The core of our paper is a deep dive into what we now know based on the existing genomic data on the effects of GREB1L/ROCK1 on run-timing in Chinook salmon and steelhead, highlighting scientific consensus, critical uncertainty, and implications for conservation and management. The latter have been remarkably contentious, dividing the opinions of both scientists and state and federal rule makers.
A key issue is whether the genetic architecture of a trait—in this case a single large-effect locus—influences its vulnerability, creating the need for directed conservation. Such large-effect loci are increasingly being discovered in diverse taxa, yet as a scientific community we are far from a consensus on how they may impact approaches to conservation of biodiversity under different polices.

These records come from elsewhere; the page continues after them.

-- ==== Sys2Proof/Proofs/FrameOutcomes.lean ====
section
/-! PROOFS. The end of a frame in the buffer (R27, R30 to R32, R123): what may be in the buffer after it, and the outcome of a CABIN REPORT. -/

namespace Sys2Proof.Machine

/-! ### The buffer over offers (R27) -/

/-- A frame in the buffer is one not yet begun. -/
def State.freshBuffer (s : State) : Prop := ∀ v, s.bus.buffer = some v → v.attempts = 0 ∧ v.capture = none

theorem freshBuffer_of_none {s : State} (h : s.bus.buffer = none) : s.freshBuffer := by
  intro v hv
  rw [h] at hv
  cases hv

/-- The buffer is as it was, or it was EMPTY, outside CRITICAL, and holds at most a frame not yet begun. The supply is the same. -/
structure BufferMoves (s t : State) : Prop where
  supply : t.supply = s.supply
  buffer : t.bus.buffer = s.bus.buffer ∨ (s.bus.buffer = none ∧ supplyState s ≠ .critical ∧ t.freshBuffer)

theorem BufferMoves.of_eq {s t : State} (hsupply : t.supply = s.supply) (h : t.bus.buffer = s.bus.buffer) : BufferMoves s t := ⟨hsupply, .inl h⟩

theorem freshBuffer_congr {s t : State} (h : t.bus.buffer = s.bus.buffer) (hs : s.freshBuffer) : t.freshBuffer := by
  unfold State.freshBuffer
  rw [h]
  exact hs

theorem BufferMoves.fresh {s t : State} (h : BufferMoves s t) (hs : s.freshBuffer) : t.freshBuffer := by
  obtain h | ⟨-, -, h⟩ := h.buffer
  · exact freshBuffer_congr h hs
  · exact h

theorem BufferMoves.held {s t : State} {u : TxBuffer} (h : BufferMoves s t) (hs : s.bus.buffer = some u) : t.bus.buffer = some u := by
  obtain h | ⟨hnone, -⟩ := h.buffer
  · exact h.trans hs
  · rw [hs] at hnone
    cases hnone

theorem BufferMoves.critical {s t : State} (h : BufferMoves s t) (hs : supplyState s = .critical) : t.bus.buffer = s.bus.buffer :=
  h.buffer.resolve_right fun hmoved => hmoved.2.1 hs

theorem supplyState_congr {s t : State} (h : t.supply = s.supply) : supplyState t = supplyState s := by
  unfold supplyState
  rw [h]

theorem BufferMoves.trans {r s t : State} (h : BufferMoves r s) (k : BufferMoves s t) : BufferMoves r t := by
  refine ⟨k.supply.trans h.supply, ?_⟩
  obtain k | ⟨hnone, hsupply, k⟩ := k.buffer
  · obtain h | ⟨hnone, hsupply, h⟩ := h.buffer
    · exact .inl (k.trans h)
    · exact .inr ⟨hnone, hsupply, freshBuffer_congr k h⟩
  · rw [supplyState_congr h.supply] at hsupply
    obtain h | ⟨hr, -⟩ := h.buffer
    · exact .inr ⟨h.symm.trans hnone, hsupply, k⟩
    · exact .inr ⟨hr, hsupply, k⟩

theorem BufferMoves.since {r s t : State} (h : BufferMoves s t) (hsupply : s.supply = r.supply) (hbuffer : s.bus.buffer = r.bus.buffer) : BufferMoves r t :=
  .trans (.of_eq hsupply hbuffer) h

/-- What writes neither the buffer nor, as ever, the supply. -/
theorem Writes.bufferMoves {ps : List Part} {s t : State} (h : Writes ps s t) (hp : ps.contains .buffer = false) : BufferMoves s t :=
  ⟨h.supply, .inl (h.same .buffer hp)⟩

theorem bufferMoves_fillBuffer (s : State) : BufferMoves s (fillBuffer s) := by
  by_cases hcritical : supplyState s = .critical
  · rw [fillBuffer_idle (.inr (.inr (.inr hcritical)))]
    exact .of_eq rfl rfl
  · obtain h | ⟨f, q, hbuffer, -, h⟩ := fillBuffer_cases s <;> rw [h]
    · exact .of_eq rfl rfl
    · refine ⟨rfl, .inr ⟨hbuffer, hcritical, fun v hv => ?_⟩⟩
      cases hv
      exact ⟨rfl, rfl⟩

theorem bufferMoves_acceptOffer (queue : List TxFrame) (s : State) : BufferMoves s (acceptOffer queue s) :=
  (bufferMoves_fillBuffer (s.modBus fun b => { b with queue := queue, nextSeq := b.nextSeq + 1 })).since rfl rfl

theorem bufferMoves_offerBase (o : Offer) (s : State) : BufferMoves s (offerBase o s).1 := by
  obtain h | h | ⟨-, -, h⟩ | ⟨-, -, h⟩ | ⟨g, -, -, -, -, h⟩ := offerBase_cases o s <;> rw [h]
  · exact .of_eq rfl rfl
  · exact .of_eq rfl rfl
  · exact bufferMoves_acceptOffer _ _
  · exact bufferMoves_acceptOffer _ _
  · exact (bufferMoves_acceptOffer _ (countRefusal s)).since rfl rfl

theorem bufferMoves_answerOffer (a : ActiveAnswer) (s : State) : BufferMoves s (answerOffer a s) := by
  have hoffer (p : List Octet) : BufferMoves s (offerBase ⟨.programmeItem, 255, p, [], true⟩ s).1 := bufferMoves_offerBase _ s
  unfold answerOffer
  extract_lets reply
  split
  · rename_i b _
    have ho := hoffer (itemPayload (some b) (some (reply false 0)))
    split <;> (rename_i heq; rw [heq] at ho; exact ho.trans (.of_eq rfl rfl))
  · have ho := hoffer (itemPayload none (some (reply true (highWaterOf a.entry.publisher s))))
    split <;> (rename_i heq; rw [heq] at ho; exact ho.trans (.of_eq rfl rfl))

theorem bufferMoves_answerReported (f : TxFrame) (s : State) : BufferMoves s (answerReported f s) := by
  unfold answerReported
  (repeat' split)
  · exact .of_eq rfl rfl
  · exact bufferMoves_answerOffer _ s
  · exact .of_eq rfl rfl
  · exact .of_eq rfl rfl

theorem bufferMoves_offer (o : Offer) (s : State) : BufferMoves s (offer o s).1 := by
  have hbase := bufferMoves_offerBase o s
  unfold offer
  split
  · rename_i heq
    rw [heq] at hbase
    exact hbase.trans (bufferMoves_answerReported _ _)
  · exact hbase

theorem bufferMoves_settleReports (s : State) : BufferMoves s (settleReports s) := by
  unfold settleReports
  split
  · have hoffer := (bufferMoves_offer (reportOffer (s.muster.pendingReports.take 6)) s.reportsTaken).since (r := s) rfl rfl
    unfold buildReport
    dsimp only
    split <;> (rename_i heq; rw [reportOffer, State.reportsTaken, heq] at hoffer; exact hoffer.trans (.of_eq rfl rfl))
  · exact .of_eq rfl rfl

theorem writes_taken' (s : State) : Writes [.answers, .active, .free, .line] s (settleAttention (settleAnswers s)) :=
  writes_settleAttention (writes_settleAnswers (.refl _ s) (by simp)) (by simp)

theorem bufferMoves_settleSend (s : State) : BufferMoves s (settleSend s) :=
  (bufferMoves_settleReports s).trans ((writes_taken' (settleReports s)).bufferMoves rfl)

theorem bufferMoves_settle (s : State) : BufferMoves s (settle s) := by
  have hrefresh : Writes Part.refreshed s (settleRefreshes s) := writes_settleRefreshes (.refl _ s) (List.Subset.refl _)
  have hafter : Writes [.answers, .active, .free, .engine, .plates, .lights, .line] (settleReports (settleRefreshes s)) (settle s) :=
    writes_settleAttention (writes_settleLights (writes_arbitrate (writes_settleAnswers (.refl _ _) (by simp)) (by simp)) (by simp)) (by simp)
  exact ((hrefresh.bufferMoves rfl).trans (bufferMoves_settleReports _)).trans (hafter.bufferMoves rfl)

/-- The buffer made EMPTY holds at most a frame not yet begun. -/
theorem freshBuffer_emptyBuffer (s : State) : (emptyBuffer s).freshBuffer := (bufferMoves_fillBuffer _).fresh (freshBuffer_of_none rfl)

/-- What may be in the buffer after the end of a frame. -/
theorem freshBuffer_settleSend (s : State) : (settleSend (emptyBuffer s)).freshBuffer := (bufferMoves_settleSend _).fresh (freshBuffer_emptyBuffer s)

/-! ### The outcome of a CABIN REPORT (R123) -/

/-- With fewer than 8 frames queued the builder's report stands to be sent. -/
theorem settleReports_sends_short {s : State} (h : s.builds) (hroom : s.bus.queue.length < 8) :
    (settleReports s).stands ⟨.cabinReport, 128, s.bus.nextSeq, cabinPayload (s.muster.pendingReports.take 6), [], false⟩
      ∧ (settleReports s).muster = { s.muster with pendingReports := s.muster.pendingReports.drop 6, reportOutstanding := true } := by
  have hpass : ¬ refusedByState (reportOffer (s.muster.pendingReports.take 6)) s.reportsTaken := not_refused h.1 rfl
  have haccepted := congrArg Prod.snd (offer_accepted (s := s.reportsTaken) hpass hroom)
  have hoffered := stands_offer_self (o := reportOffer (s.muster.pendingReports.take 6)) (s := s.reportsTaken) rfl hpass hroom
  have hmuster := muster_reportOffered s
  rw [settleReports_builds h, buildReport_accepted haccepted]
  generalize (offer (reportOffer (s.muster.pendingReports.take 6)) s.reportsTaken).1 = u at *
  exact ⟨hoffered, congrArg (fun m : MusterControl => { m with reportOutstanding := true }) hmuster⟩

/-- The queue after the buffer is made EMPTY: a full one has given its head, unless the node is CRITICAL. -/
theorem queue_emptyBuffer {s : State} (hpart : participates s = true)
    (h : s.bus.queue.length < 8 ∨ (s.bus.queue.length = 8 ∧ supplyState s ≠ .critical)) : (emptyBuffer s).bus.queue.length < 8 := by
  rcases h with h | ⟨h, hsupply⟩
  · exact (fillBuffer_queue_length _).trans_lt h
  · obtain ⟨f, q, hq⟩ : ∃ f q, s.bus.queue = f :: q := List.exists_cons_of_ne_nil (by rintro hnil; rw [hnil] at h; cases h)
    have hfill := fillBuffer_fills (s := s.modBus fun b => { b with buffer := none }) rfl hq hpart hsupply
    rw [emptyBuffer, hfill]
    show q.length < 8
    rw [hq, List.length_cons] at h
    omega

/-- In CRITICAL the queue is left. -/
theorem emptyBuffer_critical {s : State} (h : supplyState s = .critical) : emptyBuffer s = s.modBus fun b => { b with buffer := none } :=
  fillBuffer_idle (s := s.modBus fun b => { b with buffer := none }) (.inr (.inr (.inr h)))

/-- The end of a CABIN REPORT in a state that has its reports, its queue, its node and its supply in common with the one before. -/
theorem reportEnds_settleSend {s w : State} (hmuster : w.muster = s.muster) (hbus : w.bus = s.bus) (hnode : w.node = s.node) (hsupply : w.supply = s.supply) :
    ReportEnds s (settleSend (emptyBuffer (reportDone w))) := by
  have hempty : Writes [.queue, .buffer, .free] (reportDone w) (emptyBuffer (reportDone w)) := writes_emptyBuffer (.refl _ _) (List.Subset.refl _)
  have hdone : (emptyBuffer (reportDone w)).muster = { s.muster with reportOutstanding := false } := by
    rw [hempty.muster rfl, ← hmuster]
    rfl
  have hpart : participates (emptyBuffer (reportDone w)) = participates s := by
    rw [hempty.participates, Machine.participates, Machine.participates, ← hnode]
    rfl
  have hseq : (emptyBuffer (reportDone w)).bus.nextSeq = s.bus.nextSeq := (hempty.same .nextSeq rfl).trans (congrArg (·.nextSeq) hbus)
  have hpartdone : participates (reportDone w) = participates s := by
    rw [← hempty.participates, hpart]
  have hsupplydone : supplyState (reportDone w) = supplyState s := by
    show supplyOf w.supply.band w.supply.accepted = _
    rw [hsupply]
    rfl
  have hqueue : (reportDone w).bus.queue = s.bus.queue := congrArg (·.queue) hbus
  have hroom := queue_emptyBuffer (s := reportDone w)
  have hcritical := emptyBuffer_critical (s := reportDone w)
  rw [hpartdone, hsupplydone, hqueue] at hroom
  rw [hsupplydone] at hcritical
  have hafter := writes_taken' (settleReports (emptyBuffer (reportDone w)))
  have hqueuecritical (h : supplyState s = .critical) : (emptyBuffer (reportDone w)).bus.queue = s.bus.queue := by
    rw [hcritical h]
    exact hqueue
  unfold settleSend
  generalize emptyBuffer (reportDone w) = v at *
  constructor
  · intro h
    have hidle : ¬ v.builds := by
      rintro ⟨h1, h2, -, h3⟩
      rw [hdone] at h2 h3
      rcases h with h | h | h
      · rw [hpart, h] at h1
        cases h1
      · exact h2 h
      · rw [h] at h3
        cases h3
    rw [hafter.muster rfl, settleReports_stays hidle, hdone]
  · intro hs hpending hwaits hlen
    have hbuilds : v.builds := ⟨hpart.trans hs, by rw [hdone]; exact hpending, by rw [hdone], by rw [hdone]; exact hwaits⟩
    obtain ⟨hstands, hsent⟩ := settleReports_sends_short hbuilds (hroom hs hlen)
    rw [hafter.muster rfl, hsent, hdone]
    rw [hdone, hseq] at hstands
    exact ⟨rfl, hafter.stands rfl hstands⟩
  · intro hs hpending hwaits hsupplys hfull
    have hbuilds : v.builds := ⟨hpart.trans hs, by rw [hdone]; exact hpending, by rw [hdone], by rw [hdone]; exact hwaits⟩
    have hlost := settleReports_waits hbuilds (by rw [hqueuecritical hsupplys]; exact hfull)
    rw [hafter.muster rfl, hlost, hdone]

end Sys2Proof.Machine
end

Another key point discussed by Waples et al. (2022) is the potential for identification of multiple loci of major effect for multiple traits within the same species. While GREB1L operates similarly within both Chinook salmon and steelhead, only in steelhead is there another locus of major effect, a large chromosomal inversion complex associated with a second life-history trait: remaining in freshwater as a resident rainbow trout versus migrating to sea as a steelhead (Pearse et al. 2019). The presence of these two loci of major effect within a single species highlights the complexity of incorporating the full diversity of adaptive genomic variation into conservation.

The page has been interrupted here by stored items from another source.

-- ==== Sys2Proof/Machine/Image.lean ====
section
/-! DEFINITION. The configuration image: the checks of R185 with the layout of R191, and the image write of R188. -/

namespace Sys2Proof.Machine

/-! ## Checks 1 to 4: the header -/

/-- The image length the header gives. -/
def headerLength (b : List Byte) : Nat := word b 8

/-- Whether the CRC-32 over bytes 16 to image length − 1 matches the header; a region that ends before does not. -/
def crcMatches (b : List Byte) : Bool :=
  headerLength b ≤ b.length && crc32 ((b.drop 16).take (headerLength b - 16)) == word b 12

/-- The first of checks 1 to 4 that fails. -/
def headerFault (b : List Byte) : Option FaultCause :=
  if !(byteAt b 0 == 75 && byteAt b 1 == 66 && byteAt b 2 == 50 && byteAt b 3 == 52) then some .noImage
  else if half b 4 ≠ 1 then some .version
  else if headerLength b < 64 ∨ 8388608 < headerLength b then some .length
  else if !crcMatches b then some .crc
  else none

/-! ## Check 5: the directory -/

/-- The kind, offset and length of a directory entry. -/
def entryOf (b : List Byte) (i : Nat) : Nat × Nat × Nat :=
  (word b (16 + 12 * i), word b (20 + 12 * i), word b (24 + 12 * i))

/-- Whether an entry fails; `seen` are the kinds of the entries before it. Of two entries of one kind the later fails, and a
section of length 0 overlaps nothing (log entry 63). -/
def entryFails (len : Nat) (seen : List Nat) (e : Nat × Nat × Nat) : Bool :=
  e.1 < 1 || 10 < e.1 || seen.contains e.1 || len < e.2.1 + e.2.2 || (e.2.1 < 136 && 0 < e.2.2)

/-- The kind of the first failing entry. -/
def firstFailing (len : Nat) : List Nat → List (Nat × Nat × Nat) → Option Nat
  | _, [] => none
  | seen, e :: l => if entryFails len seen e then some e.1 else firstFailing len (seen ++ [e.1]) l

/-- Check 5: the fault record it gives. -/
def directoryFault (b : List Byte) : Option FaultRecord :=
  if half b 6 ≠ 10 ∨ headerLength b < 136 then some ⟨.sectionTable, none⟩
  else (firstFailing (headerLength b) [] ((List.range 10).map (entryOf b))).map fun k => ⟨.sectionTable, some k⟩

/-! ## Check 6: the sections, by kind -/

/-- No number stands twice in a list. -/
def distinct : List Nat → Bool
  | [] => true
  | a :: l => !l.contains a && distinct l

/-- R18. -/
def geometryOk (g : Geometry) : Bool :=
  1 ≤ g.width && g.width ≤ 64 && 1 ≤ g.height && g.height ≤ 32 && (g.frameRate == 50 || g.frameRate == 60) &&
    g.tiles.all (fun t => t.col < g.width && t.row < g.height && t.chain ≤ 47 && t.position ≤ 63 && t.feed ≤ 3) &&
    g.tiles.length == g.width * g.height && distinct (g.tiles.map fun t => t.row * 64 + t.col) &&
    distinct (g.tiles.map fun t => t.chain * 64 + t.position)

def calOk (c : Nat) : Bool := 512 ≤ c && c ≤ 1536

/-- R170: one range of a current channel. -/
def rangeSetOk (r : RangeSet) : Bool := calOk r.cal && r.low < r.high && r.high < r.trip && r.trip ≤ 6142

/-- R170: a voltage channel. -/
def voltageOk (v : VoltageCfg) : Bool := calOk v.cal && v.tripUnder < v.sag && v.sag < v.recover && v.recover ≤ 6142

def feedTableOk (t : FeedTable) : Bool :=
  t.currents.toList.all (fun c => rangeSetOk c.lowSet && rangeSetOk c.highSet) && t.voltages.toList.all voltageOk

/-- R172. -/
def governorOk (g : Governor) : Bool :=
  32 ≤ g.dMin && g.dMin ≤ 256 && 1 ≤ g.step && g.step ≤ 64 && 1 ≤ g.nStress && g.nStress ≤ 15 && 1 ≤ g.nRelief &&
    g.nRelief ≤ 15

/-- R172, R174. -/
def governorTableOk (t : GovernorTable) : Bool :=
  t.feeds.toList.all governorOk && t.settle ≤ 63 && t.sample ≤ 255 && [1, 2, 4, 8, 16, 32, 64].contains t.average

/-- R1. -/
def linkOk (p : LinkParams) : Bool :=
  [115200, 460800, 1000000, 3000000].contains p.baud && 100 ≤ p.keepalive && p.keepalive ≤ 10000 && p.holdOver ≤ 60 &&
    p.protBase ≤ 511 && p.protLimit ≤ 511

/-- R1, R105. -/
def linkTableOk (t : LinkTable) : Bool :=
  t.links.toList.all linkOk &&
    (match t.streamOwner with
      | none => true
      | some n => match index? 4 n with
        | some l => (t.links[l]).role == .replay
        | none => false) &&
    1 ≤ t.preroll && t.preroll ≤ 60 && 1 ≤ t.freezeLimit && t.freezeLimit ≤ 250

/-- R35. -/
def classMapOk (m : ClassMap) : Bool :=
  m.main ≤ 6 && m.sponsor ≤ 6 && m.message ≤ 6 && m.clock ≤ 6 && m.score ≤ 6

/-- R32, R33: one zone record. A SCORE zone's counter list may name a counter twice (log entry 53). -/
def zoneOk (g : Geometry) (z : ZoneId) (c : ZoneCfg) : Bool :=
  1 ≤ c.width && 1 ≤ c.height && c.col + c.width ≤ g.width && c.row + c.height ≤ g.height &&
    ((c.cls == .emergency) == (z == 15)) &&
    (z != 15 || (c.col == 0 && c.row == 0 && c.width == g.width && c.height == g.height)) &&
    (if c.cls = .main then c.gap ≤ 7 else c.gap == 0) && (!c.alert || c.cls == .main) &&
    (match c.fallback with
      | none => true
      | some a => a ≤ 7 && !isCounterZone c.cls && z != 15) &&
    (!(isCounterZone c.cls || c.cls == .main) || (c.level ≤ 255 && c.load ≤ 255)) &&
    (c.cls != .clock || c.clockSource ≤ 2) &&
    (c.cls != .score || (1 ≤ c.counters.length && c.counters.length ≤ 8 && c.counters.all (· ≤ 15)))

/-- R33: the zone table. -/
def zonesOk (im : Image) : Bool :=
  let mains := (allFin 16).filter fun z => (im.zones[z]).cls == .main
  let alerts := (allFin 16).filter fun z => (im.zones[z]).alert
  (allFin 16).all (fun z => zoneOk im.geometry z im.zones[z]) && mains.length ≤ 2 &&
    alerts.length == (if mains.isEmpty then 0 else 1)

/-- The members of a mirror group. -/
def members (m : MirrorGroup) : List Nat := m.leader :: m.followers

/-- R33: the mirror groups. -/
def groupsOk (im : Image) : Bool :=
  let groups := im.groups.toList.filterMap id
  groups.all (fun m => 1 ≤ m.followers.length && m.followers.length ≤ 4 &&
      (members m).all fun n => match index? 16 n with
        | some z => (im.zones[z]).cls == .sponsor
        | none => false) &&
    distinct (groups.flatMap members)

/-- R84. -/
def clockOk (c : ClockCfg) : Bool :=
  1 ≤ c.limit && c.limit ≤ 5999999 && c.warning ≤ c.limit && c.reset ≤ c.limit

def clockTableOk (t : ClockTable) : Bool :=
  t.clocks.toList.all clockOk && !(t.clocks[(0 : Fin 3)]).linked && t.stopFilter ≤ 15 &&
    (match t.period with
      | none => true
      | some k => k ≤ 15)

/-- R134. -/
def alarmOk (a : AlarmCfg) : Bool := a.asset ≤ 7 && 10 ≤ a.filter && a.filter ≤ 250

/-- R69, R81. -/
def residentsOk (l : List ResidentCfg) : Bool :=
  l.all (fun r => r.id ≤ 7 && shapeOk r.shape && r.data.length == shapeTotal r.shape) && distinct (l.map (·.id))

/-- Check 6 for one kind of section. -/
def sectionOk (im : Image) (kind : Nat) : Bool :=
  !im.undecodable.contains kind && match kind with
    | 1 => geometryOk im.geometry
    | 2 => feedTableOk im.feedTable
    | 3 => governorTableOk im.governor
    | 4 => linkTableOk im.linkTable
    | 5 => classMapOk im.classMap
    | 6 => zonesOk im
    | 7 => groupsOk im
    | 8 => clockTableOk im.clocks
    | 9 => alarmOk im.alarm
    | _ => residentsOk im.residents

/-- Check 6: the first section that fails. -/
def sectionFault (im : Image) : Option FaultRecord :=
  ((List.range 10).map (· + 1)).find? (fun k => !sectionOk im k) |>.map fun k => ⟨.check, some k⟩

/-! ## Check 7 -/

/-- The ids named as zone fallbacks, by zone. -/
def fallbackIds (im : Image) : List Nat := im.zones.toList.filterMap (·.fallback)

/-- Check 7: every fallback and the alarm asset is held in the resident section. -/
def residentFault (im : Image) : Option FaultRecord :=
  let held := im.residents.map (·.id)
  if (fallbackIds im).any fun a => !held.contains a then some ⟨.check, some 6⟩
  else if !held.contains im.alarm.asset then some ⟨.check, some 9⟩
  else none

/-- R185: the checks in order, on the bytes of a region and the values they give their sections. -/
def imageFault (b : List Byte) (im : Image) : Option FaultRecord :=
  match headerFault b with
  | some c => some ⟨c, none⟩
  | none => match directoryFault b with
    | some f => some f
    | none => match sectionFault im with
      | some f => some f
      | none => residentFault im

/-! ## The values of the sections (R191) -/

/-- The bytes of the section of a kind, found by the first directory entry that names the kind. -/
def sectionBytes (b : List Byte) (kind : Nat) : List Byte :=
  match ((List.range 10).map (entryOf b)).find? (·.1 == kind) with
  | some e => (b.drop e.2.1).take e.2.2
  | none => []

/-- The values some bytes spell as a section of a kind: by the known part of the layout, else free (log entry 8). -/
def valuesIn (layout : SectionLayout) (kind : Nat) (b : List Byte) : Image :=
  match layout.find? fun e => e.1 == kind && e.2.1 == b with
  | some e => e.2.2
  | none => Config.sectionValues kind b

/-- The values of an image: of each section those its own bytes spell. Bytes outside every section give nothing. -/
def imageOf (layout : SectionLayout) (b : List Byte) : Image :=
  let v := fun kind => valuesIn layout kind (sectionBytes b kind)
  { geometry := (v 1).geometry, feedTable := (v 2).feedTable, governor := (v 3).governor, linkTable := (v 4).linkTable,
    classMap := (v 5).classMap, zones := (v 6).zones, groups := (v 7).groups, clocks := (v 8).clocks,
    alarm := (v 9).alarm, residents := (v 10).residents,
    undecodable := ((List.range 10).map (· + 1)).filter fun kind => (v kind).undecodable.contains kind }

/-- What CONFIG_READ finds in the flash: the fault record, or the image; `n` counts the free readings (R188). -/
def readFlash (n : Nat) (layout : SectionLayout) : Flash → Except FaultRecord Image
  | .silent => .error ⟨.noImage, none⟩
  | .incomplete => .error ⟨if Config.incompleteFailsCrc n then .crc else .noImage, none⟩
  | .holds b => match imageFault b (imageOf layout b) with
    | some f => .error f
    | none => .ok (imageOf layout b)

/-! ## Restart pending (R189) -/

/-- An OK reply to RESTART. -/
def TxFrame.restarts : TxFrame → Bool
  | .reply _ code status _ => code == 112 && status == .ok
  | .notice _ => false

/-- Whether a link holds an OK RESTART reply not yet sent. -/
def LinkState.restarts (l : LinkState) : Bool :=
  l.tx.any TxFrame.restarts || match l.executing with
    | .replyWaiting f => f.restarts
    | _ => false

/-- R189: a restart is pending. -/
def State.restartPending (s : State) : Bool := s.links.toList.any LinkState.restarts

/-- Whether an OK RESTART reply is the frame some link's transmitter is sending. -/
def State.restartSending (s : State) : Bool :=
  s.links.toList.any fun l => match l.sending with
    | some f => f.restarts
    | none => false

/-! ## The image write (R188) -/

def setStaging (g : Staging) (s : State) : State := { s with cfl := { s.cfl with staging := g } }

def startStatus (s : State) : ReplyBody := .startStatus s.cfl.startup s.cfl.fault

def doWriteImageBegin (l : Link) (p : List Byte) (s : State) : Answer :=
  if p.length ≠ 4 then refuse .form s
  else if word p 0 < 64 ∨ 8388608 < word p 0 then refuse .range s
  else match s.cfl.staging with
    | .idle => ⟨setStaging (.receiving l (word p 0) [] 0) s, .ok, startStatus s⟩
    | _ => ⟨s, .state, startStatus s⟩

def execWriteImageBegin (l : Link) (s : State) : Host.Outcome State Fault Refusal :=
  serve l 113 (fun _ => true) (doWriteImageBegin l) s

/-- WRITE_IMAGE_DATA (R188). R193 answers a wrong length FORM, R188 a request of another link, or one that finds no write
RECEIVING, STATE, and nothing orders the two: that the length is tested first is the model's choice (log entry 73). -/
def doWriteImageData (l : Link) (p : List Byte) (s : State) : Answer :=
  if p.length < 5 ∨ 1022 < p.length then refuse .form s
  else match s.cfl.staging with
    | .receiving w len got _ =>
      if w ≠ l then refuse .state s
      else
        let data := p.drop 4
        if word p 0 ≠ got.length ∨ len < got.length + data.length then
          ⟨setStaging (.receiving w len got 0) s, .form, .empty⟩
        else ⟨setStaging (.receiving w len (got ++ data) 0) s, .ok, .bytesReceived (got.length + data.length)⟩
    | _ => refuse .state s

def execWriteImageData (l : Link) (s : State) : Host.Outcome State Fault Refusal :=
  serve l 114 (fun _ => true) (doWriteImageData l) s

/-- Whether a WRITE_IMAGE_END passes: the length announced is received and stands in the header, and checks 1 to 4
pass. -/
def stagedPasses (len : Nat) (got : List Byte) : Bool :=
  got.length == len && headerLength got == len && (headerFault got).isNone

/-- A WRITE_IMAGE_END that does not pass. That a wrong length (FORM, R193) is answered before a STATE condition of R188
(another link, no write RECEIVING, a restart pending) is the model's choice (log entry 73). -/
def refuseImageEnd (l : Link) (p : List Byte) (s : State) : Answer :=
  if p.length ≠ 0 then refuse .form s
  else match s.cfl.staging with
    | .receiving w _ _ _ =>
      if w ≠ l ∨ s.restartPending then refuse .state s else ⟨setStaging .idle s, .form, .empty⟩
    | _ => refuse .state s

/-- The staged data a WRITE_IMAGE_END of a link puts to programming. -/
def programs (l : Link) (p : List Byte) (s : State) : Option (List Byte) :=
  match s.cfl.staging with
  | .receiving w len got _ =>
    if p.length = 0 ∧ w = l ∧ s.restartPending = false ∧ stagedPasses len got then some got else none
  | _ => none

/-- Whether a link's own image is being programmed: its WRITE_IMAGE_END stays executing until it ends. -/
def State.programming (s : State) (l : Link) : Bool :=
  match s.cfl.staging with
  | .programming w _ => w == l
  | _ => false

def execWriteImageEnd (l : Link) (s : State) : Host.Outcome State Fault Refusal :=
  match s.request l with
  | some (r, orphan) =>
    if r.code.toNat ≠ 115 ∨ s.programming l then .next s
    else match programs l r.payload s with
      | some d => .next (setStaging (.programming l d) s)
      | none => .next (finish l r orphan (refuseImageEnd l r.payload s))
  | none => .next s

/-- What the region holds when programming has ended. -/
def flashAfter (r : ProgramResult) (d : List Byte) : Flash :=
  match r with
  | .programmed => .holds d
  | .verifyFailed => .incomplete

def execFlashProgrammingComplete (res : ProgramResult) (s : State) : Host.Outcome State Fault Refusal :=
  match s.cfl.staging with
  | .programming w d =>
    let s := { s with cfl := { s.cfl with staging := .idle, flash := flashAfter res d } }
    match s.request w with
    | some (r, orphan) => if r.code.toNat = 115 then .next (finish w r orphan ⟨s, .ok, .programmed res⟩) else .next s
    | none => .next s
  | _ => .next s

end Sys2Proof.Machine
end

One take home from all of this is that focusing conservation efforts on strictly delineated ‘units’—however they are defined—creates challenges in the face of the biological diversity of nature. While the ESA provides for protection of conservation units within biological species, even so-called ‘good’ biological species may hybridize and share adaptive variation, creating a mosaic landscape of genomic diversity. Clearly, creating policies that separate dynamic, interconnected, biological systems into binary units will not be straightforward and there can be no single correct way to do so (Allendorf 2018).
Resolution
So, in the end does it matter?
While the increasingly deep scientific insights from genomic data are intoxicating, lack of scientific knowledge is often not the limiting factor for conservation. Waples et al. (2022) provides a window into the practice of conservation genomics in a group with proportionately more data and research investment per species than any other protected taxon (Evans et al. 2016). However, it is sobering to think about scaling up the cost and effort required to conduct such a detailed analysis on full diversity of species in need of conservation: Massive efforts like the California Conservation Genomics Project and much larger Earth Biogenome Project are paving the way, assembling de novo chromosome-scale genomes and resequencing hundreds of individual genomes of species of concern. Yet all these data cannot truly benefit conservation efforts unless we take action to preserve the basic ecosystem processes that naturally support biodiversity and “…the factors that make it possible – large livable habitats and natural patterns of connectivity among them” (Kardos et al. 2021).
As for me, I am really happy to be teaching a curiosity-based graduate seminar in which we marvel at the amazing evolutionary insights provided by the genomics revolution over the past 20 years, regardless of their conservation implications!